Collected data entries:
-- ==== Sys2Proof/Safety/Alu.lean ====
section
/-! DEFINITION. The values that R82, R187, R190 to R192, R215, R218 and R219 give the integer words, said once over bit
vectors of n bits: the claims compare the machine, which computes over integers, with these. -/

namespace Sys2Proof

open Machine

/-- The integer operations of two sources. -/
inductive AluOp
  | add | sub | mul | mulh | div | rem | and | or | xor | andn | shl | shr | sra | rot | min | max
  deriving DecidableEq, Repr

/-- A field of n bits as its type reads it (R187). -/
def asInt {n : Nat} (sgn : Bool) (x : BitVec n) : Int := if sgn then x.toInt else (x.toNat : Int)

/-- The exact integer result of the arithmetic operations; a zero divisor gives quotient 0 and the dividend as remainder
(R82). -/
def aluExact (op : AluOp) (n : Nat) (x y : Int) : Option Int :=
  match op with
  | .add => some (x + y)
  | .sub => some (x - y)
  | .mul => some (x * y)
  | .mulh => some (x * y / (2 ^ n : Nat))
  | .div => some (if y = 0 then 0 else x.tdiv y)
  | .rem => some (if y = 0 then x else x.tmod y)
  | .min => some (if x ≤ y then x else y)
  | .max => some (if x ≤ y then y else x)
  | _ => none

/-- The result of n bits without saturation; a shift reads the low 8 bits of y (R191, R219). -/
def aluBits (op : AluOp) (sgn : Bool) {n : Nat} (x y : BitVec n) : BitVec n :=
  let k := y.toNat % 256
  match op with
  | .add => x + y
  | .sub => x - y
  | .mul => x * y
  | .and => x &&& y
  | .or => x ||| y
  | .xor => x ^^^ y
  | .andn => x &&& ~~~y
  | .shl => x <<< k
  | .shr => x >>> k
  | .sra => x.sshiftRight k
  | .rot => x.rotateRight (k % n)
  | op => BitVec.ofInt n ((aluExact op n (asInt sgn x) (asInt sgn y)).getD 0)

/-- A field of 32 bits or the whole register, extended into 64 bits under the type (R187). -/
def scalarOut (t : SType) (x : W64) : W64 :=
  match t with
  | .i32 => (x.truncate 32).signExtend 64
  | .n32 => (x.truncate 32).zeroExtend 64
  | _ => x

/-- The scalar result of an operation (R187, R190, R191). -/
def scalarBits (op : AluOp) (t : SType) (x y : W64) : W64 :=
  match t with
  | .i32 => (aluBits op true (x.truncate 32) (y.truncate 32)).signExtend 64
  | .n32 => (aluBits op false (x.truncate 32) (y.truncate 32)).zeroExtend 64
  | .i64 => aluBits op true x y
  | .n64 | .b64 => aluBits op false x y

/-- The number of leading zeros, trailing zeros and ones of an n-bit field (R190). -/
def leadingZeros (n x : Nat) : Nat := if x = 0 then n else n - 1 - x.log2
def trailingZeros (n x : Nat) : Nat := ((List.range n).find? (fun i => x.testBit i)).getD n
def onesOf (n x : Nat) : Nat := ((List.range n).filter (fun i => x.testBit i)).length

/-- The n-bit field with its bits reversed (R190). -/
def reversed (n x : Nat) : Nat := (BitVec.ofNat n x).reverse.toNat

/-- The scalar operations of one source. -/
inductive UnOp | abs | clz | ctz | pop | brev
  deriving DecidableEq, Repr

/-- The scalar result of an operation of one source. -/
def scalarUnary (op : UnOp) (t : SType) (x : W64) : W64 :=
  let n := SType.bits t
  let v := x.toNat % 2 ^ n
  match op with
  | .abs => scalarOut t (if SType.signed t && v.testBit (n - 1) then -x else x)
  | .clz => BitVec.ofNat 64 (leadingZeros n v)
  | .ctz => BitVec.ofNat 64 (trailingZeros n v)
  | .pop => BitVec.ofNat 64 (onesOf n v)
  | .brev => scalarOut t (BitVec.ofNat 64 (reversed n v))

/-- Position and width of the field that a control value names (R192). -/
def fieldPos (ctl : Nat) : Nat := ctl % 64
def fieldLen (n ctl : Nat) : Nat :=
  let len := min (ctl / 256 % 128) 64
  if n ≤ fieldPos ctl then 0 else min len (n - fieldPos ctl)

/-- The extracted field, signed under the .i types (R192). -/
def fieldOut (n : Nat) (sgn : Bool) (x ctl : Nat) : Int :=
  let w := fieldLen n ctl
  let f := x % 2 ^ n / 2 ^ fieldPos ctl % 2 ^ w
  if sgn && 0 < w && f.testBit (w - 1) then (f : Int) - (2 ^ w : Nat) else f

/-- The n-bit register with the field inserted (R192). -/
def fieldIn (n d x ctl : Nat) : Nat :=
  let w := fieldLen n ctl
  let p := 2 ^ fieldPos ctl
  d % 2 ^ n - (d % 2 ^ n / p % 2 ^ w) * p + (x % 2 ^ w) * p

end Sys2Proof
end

---

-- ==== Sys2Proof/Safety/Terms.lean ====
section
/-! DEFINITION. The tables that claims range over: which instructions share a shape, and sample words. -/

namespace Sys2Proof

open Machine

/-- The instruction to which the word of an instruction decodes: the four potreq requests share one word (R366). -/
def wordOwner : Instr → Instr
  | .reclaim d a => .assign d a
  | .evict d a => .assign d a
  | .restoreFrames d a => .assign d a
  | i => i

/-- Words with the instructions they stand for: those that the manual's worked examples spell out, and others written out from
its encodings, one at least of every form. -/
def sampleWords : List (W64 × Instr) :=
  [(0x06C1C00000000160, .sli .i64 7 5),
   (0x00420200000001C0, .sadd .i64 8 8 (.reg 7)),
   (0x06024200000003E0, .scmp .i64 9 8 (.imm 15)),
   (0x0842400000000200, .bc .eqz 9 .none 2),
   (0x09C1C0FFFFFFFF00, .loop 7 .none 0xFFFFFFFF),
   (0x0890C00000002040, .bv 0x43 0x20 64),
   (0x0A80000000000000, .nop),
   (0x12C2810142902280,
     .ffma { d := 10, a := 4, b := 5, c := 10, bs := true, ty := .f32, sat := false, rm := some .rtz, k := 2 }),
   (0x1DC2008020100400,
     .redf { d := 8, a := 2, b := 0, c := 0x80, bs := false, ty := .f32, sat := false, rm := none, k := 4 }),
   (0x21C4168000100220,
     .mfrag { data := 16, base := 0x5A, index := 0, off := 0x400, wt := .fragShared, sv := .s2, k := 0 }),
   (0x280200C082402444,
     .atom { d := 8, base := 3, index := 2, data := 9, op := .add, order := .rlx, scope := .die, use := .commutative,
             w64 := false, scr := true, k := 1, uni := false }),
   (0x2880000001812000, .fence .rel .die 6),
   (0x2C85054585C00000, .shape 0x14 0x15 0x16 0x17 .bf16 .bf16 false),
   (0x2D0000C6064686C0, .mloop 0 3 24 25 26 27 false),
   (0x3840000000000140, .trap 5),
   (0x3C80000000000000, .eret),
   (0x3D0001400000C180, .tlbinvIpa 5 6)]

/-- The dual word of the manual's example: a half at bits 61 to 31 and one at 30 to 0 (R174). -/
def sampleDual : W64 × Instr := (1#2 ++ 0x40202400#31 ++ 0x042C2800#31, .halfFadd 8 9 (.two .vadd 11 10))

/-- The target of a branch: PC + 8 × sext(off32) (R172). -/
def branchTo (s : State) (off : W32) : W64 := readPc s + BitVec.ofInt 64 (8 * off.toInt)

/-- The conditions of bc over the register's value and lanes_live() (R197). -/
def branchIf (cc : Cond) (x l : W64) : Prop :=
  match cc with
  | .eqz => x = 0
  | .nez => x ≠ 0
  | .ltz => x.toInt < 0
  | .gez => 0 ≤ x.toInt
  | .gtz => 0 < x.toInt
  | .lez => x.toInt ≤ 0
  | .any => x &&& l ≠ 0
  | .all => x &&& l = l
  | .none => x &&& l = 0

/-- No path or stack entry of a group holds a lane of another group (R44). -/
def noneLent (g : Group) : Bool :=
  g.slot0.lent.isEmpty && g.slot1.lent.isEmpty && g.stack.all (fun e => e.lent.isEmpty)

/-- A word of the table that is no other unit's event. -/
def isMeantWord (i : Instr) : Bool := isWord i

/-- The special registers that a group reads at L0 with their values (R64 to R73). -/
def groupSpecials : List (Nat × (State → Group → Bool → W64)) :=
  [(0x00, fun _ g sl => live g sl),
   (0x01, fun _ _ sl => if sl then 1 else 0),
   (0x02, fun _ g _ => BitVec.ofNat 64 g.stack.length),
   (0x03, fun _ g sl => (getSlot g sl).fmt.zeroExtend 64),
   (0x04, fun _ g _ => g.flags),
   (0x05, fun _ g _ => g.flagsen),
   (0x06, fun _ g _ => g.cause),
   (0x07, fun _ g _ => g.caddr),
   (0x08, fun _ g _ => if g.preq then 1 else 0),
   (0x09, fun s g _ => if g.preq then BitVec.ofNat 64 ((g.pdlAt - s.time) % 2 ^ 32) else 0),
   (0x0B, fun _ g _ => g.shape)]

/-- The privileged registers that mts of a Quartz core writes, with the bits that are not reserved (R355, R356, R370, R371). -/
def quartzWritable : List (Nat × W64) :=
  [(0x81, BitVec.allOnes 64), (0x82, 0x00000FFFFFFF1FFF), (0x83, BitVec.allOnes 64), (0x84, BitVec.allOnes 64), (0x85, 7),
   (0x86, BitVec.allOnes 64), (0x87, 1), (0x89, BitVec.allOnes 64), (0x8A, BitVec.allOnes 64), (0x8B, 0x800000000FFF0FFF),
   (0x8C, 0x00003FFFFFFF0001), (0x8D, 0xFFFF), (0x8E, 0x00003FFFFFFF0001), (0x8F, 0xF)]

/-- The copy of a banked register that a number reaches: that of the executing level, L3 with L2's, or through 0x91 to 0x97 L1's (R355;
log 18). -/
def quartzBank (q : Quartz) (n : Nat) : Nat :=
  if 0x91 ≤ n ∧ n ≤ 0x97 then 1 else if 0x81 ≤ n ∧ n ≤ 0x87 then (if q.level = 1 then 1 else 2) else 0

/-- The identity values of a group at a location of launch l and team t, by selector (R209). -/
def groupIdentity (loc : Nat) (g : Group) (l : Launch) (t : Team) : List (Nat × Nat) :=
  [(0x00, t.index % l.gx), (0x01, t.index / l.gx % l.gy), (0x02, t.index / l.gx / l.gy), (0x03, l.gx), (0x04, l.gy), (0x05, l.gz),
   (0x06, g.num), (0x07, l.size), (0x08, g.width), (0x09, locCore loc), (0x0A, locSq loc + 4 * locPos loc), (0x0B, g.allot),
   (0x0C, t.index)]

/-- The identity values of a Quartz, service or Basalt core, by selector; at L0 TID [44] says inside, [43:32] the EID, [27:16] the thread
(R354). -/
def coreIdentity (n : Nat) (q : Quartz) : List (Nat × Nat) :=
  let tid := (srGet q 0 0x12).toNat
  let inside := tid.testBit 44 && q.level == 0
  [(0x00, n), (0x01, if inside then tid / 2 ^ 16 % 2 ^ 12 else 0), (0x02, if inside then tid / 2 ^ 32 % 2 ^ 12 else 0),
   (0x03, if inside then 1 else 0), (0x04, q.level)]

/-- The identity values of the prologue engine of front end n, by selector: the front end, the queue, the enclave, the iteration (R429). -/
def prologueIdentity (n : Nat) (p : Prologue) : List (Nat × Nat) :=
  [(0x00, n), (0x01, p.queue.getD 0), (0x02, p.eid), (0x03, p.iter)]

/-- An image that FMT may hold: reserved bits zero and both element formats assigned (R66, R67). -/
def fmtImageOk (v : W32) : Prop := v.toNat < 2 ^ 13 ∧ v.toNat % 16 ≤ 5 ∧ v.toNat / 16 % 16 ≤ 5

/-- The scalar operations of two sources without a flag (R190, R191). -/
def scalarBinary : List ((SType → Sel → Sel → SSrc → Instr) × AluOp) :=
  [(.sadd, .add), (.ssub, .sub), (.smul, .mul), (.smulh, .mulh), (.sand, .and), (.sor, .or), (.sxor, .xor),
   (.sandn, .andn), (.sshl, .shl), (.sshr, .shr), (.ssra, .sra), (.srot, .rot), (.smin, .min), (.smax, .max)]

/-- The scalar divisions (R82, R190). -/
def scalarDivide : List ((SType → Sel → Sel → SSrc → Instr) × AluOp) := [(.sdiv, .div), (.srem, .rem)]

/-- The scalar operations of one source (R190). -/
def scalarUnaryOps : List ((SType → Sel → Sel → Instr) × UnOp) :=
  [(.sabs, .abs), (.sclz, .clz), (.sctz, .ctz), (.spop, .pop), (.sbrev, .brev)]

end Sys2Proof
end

• Exercise instructions:
Copy out, word for word, the part of the entries above that begins at the line with "(y.truncate 32)).signExtend 64" and ends at the line with "def fieldPos (ctl : Nat) : Nat := ctl % 64", including both.

• Task response:
  | .i32 => (aluBits op true (x.truncate 32) (y.truncate 32)).signExtend 64
  | .n32 => (aluBits op false (x.truncate 32) (y.truncate 32)).zeroExtend 64
  | .i64 => aluBits op true x y
  | .n64 | .b64 => aluBits op false x y

/-- The number of leading zeros, trailing zeros and ones of an n-bit field (R190). -/
def leadingZeros (n x : Nat) : Nat := if x = 0 then n else n - 1 - x.log2
def trailingZeros (n x : Nat) : Nat := ((List.range n).find? (fun i => x.testBit i)).getD n
def onesOf (n x : Nat) : Nat := ((List.range n).filter (fun i => x.testBit i)).length

/-- The n-bit field with its bits reversed (R190). -/
def reversed (n x : Nat) : Nat := (BitVec.ofNat n x).reverse.toNat

/-- The scalar operations of one source. -/
inductive UnOp | abs | clz | ctz | pop | brev
  deriving DecidableEq, Repr

/-- The scalar result of an operation of one source. -/
def scalarUnary (op : UnOp) (t : SType) (x : W64) : W64 :=
  let n := SType.bits t
  let v := x.toNat % 2 ^ n
  match op with
  | .abs => scalarOut t (if SType.signed t && v.testBit (n - 1) then -x else x)
  | .clz => BitVec.ofNat 64 (leadingZeros n v)
  | .ctz => BitVec.ofNat 64 (trailingZeros n v)
  | .pop => BitVec.ofNat 64 (onesOf n v)
  | .brev => scalarOut t (BitVec.ofNat 64 (reversed n v))

/-- Position and width of the field that a control value names (R192). -/
def fieldPos (ctl : Nat) : Nat := ctl % 64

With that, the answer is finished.